Wham. Bang. Maybe nothing had changed outside the train window, but something really big had changed on the inside. I don’t recall ever hearing Chinese spoken during this train ride in my school days, or at least not Mandarin. Cantonese or Taishan dialect, maybe. There just weren’t that many Chinese people around in those days, especially Mandarin speakers, outside of New York’s Chinatown.

My god, I thought, Chinese people really have taken over the world, even New Jersey!

I faced a slight dilemma. My initial instinct was to say “Hello” to the two college-aged women sitting next to me, and strike up a good neighborly conversation in Chinese. They were still chattering away, completely unaware and unlikely to guess that I could understand what they were saying.

On second thought it seemed kind of odd to strike up a conversation under the circumstances. I don’t normally talk to strangers across the aisle on trains or airplanes, and they were busily talking to each other. So what’s the point? I decided to mind my own business. (I silently thought I might later change my mind if one of them said something about “that old fart across the aisle” or some such; but this never came to pass.) I kept looking out the window.
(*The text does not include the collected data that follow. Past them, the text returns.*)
-- ==== Sys2Proof/Laws/State.lean ====
section
/-! SUPPORT. What each update of the state leaves as it is, one lemma for each update and field, and what is read
after it: no proof needs to unfold an update. -/

namespace Sys2Proof.Laws

open Sys2Proof.Machine

/-! ### `State.setCell` -/

@[simp] theorem setCell_slices (s : State) (c : CellId) (x : Cell) :
    (s.setCell c x).slices = s.slices := rfl
@[simp] theorem setCell_mem (s : State) (c : CellId) (x : Cell) :
    (s.setCell c x).mem = s.mem := rfl
@[simp] theorem setCell_fregs (s : State) (c : CellId) (x : Cell) :
    (s.setCell c x).fregs = s.fregs := rfl
@[simp] theorem setCell_sync (s : State) (c : CellId) (x : Cell) :
    (s.setCell c x).sync = s.sync := rfl
@[simp] theorem setCell_alm (s : State) (c : CellId) (x : Cell) :
    (s.setCell c x).alm = s.alm := rfl
@[simp] theorem setCell_pw (s : State) (c : CellId) (x : Cell) :
    (s.setCell c x).pw = s.pw := rfl
@[simp] theorem setCell_hv (s : State) (c : CellId) (x : Cell) :
    (s.setCell c x).hv = s.hv := rfl
@[simp] theorem setCell_rx (s : State) (c : CellId) (x : Cell) :
    (s.setCell c x).rx = s.rx := rfl
@[simp] theorem setCell_fl (s : State) (c : CellId) (x : Cell) :
    (s.setCell c x).fl = s.fl := rfl
@[simp] theorem setCell_ce (s : State) (c : CellId) (x : Cell) :
    (s.setCell c x).ce = s.ce := rfl
@[simp] theorem setCell_hs (s : State) (c : CellId) (x : Cell) :
    (s.setCell c x).hs = s.hs := rfl
@[simp] theorem setCell_dev (s : State) (c : CellId) (x : Cell) :
    (s.setCell c x).dev = s.dev := rfl
@[simp] theorem setCell_timeUs (s : State) (c : CellId) (x : Cell) :
    (s.setCell c x).timeUs = s.timeUs := rfl
@[simp] theorem setCell_free (s : State) (c : CellId) (x : Cell) :
    (s.setCell c x).free = s.free := rfl
@[simp] theorem setCell_pending (s : State) (c : CellId) (x : Cell) :
    (s.setCell c x).pending = s.pending := rfl
/-! ### `State.modCell` -/

@[simp] theorem modCell_slices (s : State) (c : CellId) (f : Cell → Cell) :
    (s.modCell c f).slices = s.slices := rfl
@[simp] theorem modCell_mem (s : State) (c : CellId) (f : Cell → Cell) :
    (s.modCell c f).mem = s.mem := rfl
@[simp] theorem modCell_fregs (s : State) (c : CellId) (f : Cell → Cell) :
    (s.modCell c f).fregs = s.fregs := rfl
@[simp] theorem modCell_sync (s : State) (c : CellId) (f : Cell → Cell) :
    (s.modCell c f).sync = s.sync := rfl
@[simp] theorem modCell_alm (s : State) (c : CellId) (f : Cell → Cell) :
    (s.modCell c f).alm = s.alm := rfl
@[simp] theorem modCell_pw (s : State) (c : CellId) (f : Cell → Cell) :
    (s.modCell c f).pw = s.pw := rfl
@[simp] theorem modCell_hv (s : State) (c : CellId) (f : Cell → Cell) :
    (s.modCell c f).hv = s.hv := rfl
@[simp] theorem modCell_rx (s : State) (c : CellId) (f : Cell → Cell) :
    (s.modCell c f).rx = s.rx := rfl
@[simp] theorem modCell_fl (s : State) (c : CellId) (f : Cell → Cell) :
    (s.modCell c f).fl = s.fl := rfl
@[simp] theorem modCell_ce (s : State) (c : CellId) (f : Cell → Cell) :
    (s.modCell c f).ce = s.ce := rfl
@[simp] theorem modCell_hs (s : State) (c : CellId) (f : Cell → Cell) :
    (s.modCell c f).hs = s.hs := rfl
@[simp] theorem modCell_dev (s : State) (c : CellId) (f : Cell → Cell) :
    (s.modCell c f).dev = s.dev := rfl
@[simp] theorem modCell_timeUs (s : State) (c : CellId) (f : Cell → Cell) :
    (s.modCell c f).timeUs = s.timeUs := rfl
@[simp] theorem modCell_free (s : State) (c : CellId) (f : Cell → Cell) :
    (s.modCell c f).free = s.free := rfl
@[simp] theorem modCell_pending (s : State) (c : CellId) (f : Cell → Cell) :
    (s.modCell c f).pending = s.pending := rfl
/-! ### `State.countC` -/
By the time we arrived at Princeton, all the young Chinese passengers got off, and I eventually realized that many of them were also delegates to the GCC conference. The largest group was from Tsinghua University.

The Princeton campus is very pretty, and despite a lot of new buildings, looked very familiar. A representative from GCC met me at the train station and we walked across the snowy campus to the Woodrow Wilson School.

When I arrived at the conference hall I was surprised to find that the majority of the 200 or so delegates were ethnic Chinese students, many originally from the Chinese mainland. They spoke excellent English and carried themselves with poise and maturity. The non ethnic Chinese spoke good Chinese. This was a very bright group of young people.

The conference was extremely well organized — all through the hard work and effort of undergraduate student volunteers. Very impressive.

I think my presentation went fairly well. Readers interested in seeing it on video can click on this link:

Right place, Right Time: Factoring China into Your Career Path – 1

Right place, Right Time: Factoring China into Your Career Path – 2

Right place, Right Time: Factoring China into Your Career Path – 3

Right place, Right Time: Factoring China into Your Career Path – 4

I praised the organizers for the great job they were doing, not only with the conference but with helping each other better understand China’s developing relationship with the world, and to chart rewarding and productive career paths.

On the train trip back to New York that evening, my head was full of thoughts about how dramatically China’s integration with the world generally, and America in particular, has progressed since my school days. This is a very important development, with positive implications for the future.